In another series of experiments, the researchers tested how exactly Par1 affects the ability to migrate. It turned out that damage to the gene increases the stability and rigidity of the intracellular skeleton, which makes it difficult for the cell to move. In addition, the movement of the centrosome is affected - a structure that is part of the intracellular skeleton, whose role is to "pull" the continuously migrating cell forward. It seems that as a result of damage to the Par1 gene, the movement of the centrosome became slow, and lacks a defined direction.
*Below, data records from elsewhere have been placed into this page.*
/-- Settles O59: nothing is stored or queued, no error is recorded, and CTRL has its reset value. -/
theorem resetMeetsTheInvariant : Obligations.ResetMeetsTheInvariant where
  legal := by decide
  memWf := rfl
  memMapped := fun _ ha => nomatch ha
  memWhole := fun _ _ _ _ => rfl
  huffman := fun sp i _ _ _ hw => by simp [memRead_reset sp i] at hw
  queue := by decide
  qualityLow := by decide
  qualityHigh := by decide
  subsample := by decide
  captured := fun hne => absurd rfl hne
  codeRange := by decide

end Sys2Proof.Machine
end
"The migration and the structural change are interwoven processes," says Prof. Rainer. "Our findings indicate that Par1 is the link between the two processes. It does this through double control - on the directionality of the cell, and on the dynamics of the intracellular skeleton." Prof. Rainer hopes that a thorough understanding of the factors that regulate the migration of nerve cells, and the events that accompany it, will help in the future to deal with diseases caused by improper organization of the brain structure. Such information will be essential, among other things, for the development of future healing methods based on the injection of healthy nerve cells into the patient's brain, and the precise targeting of the cells to the damaged area.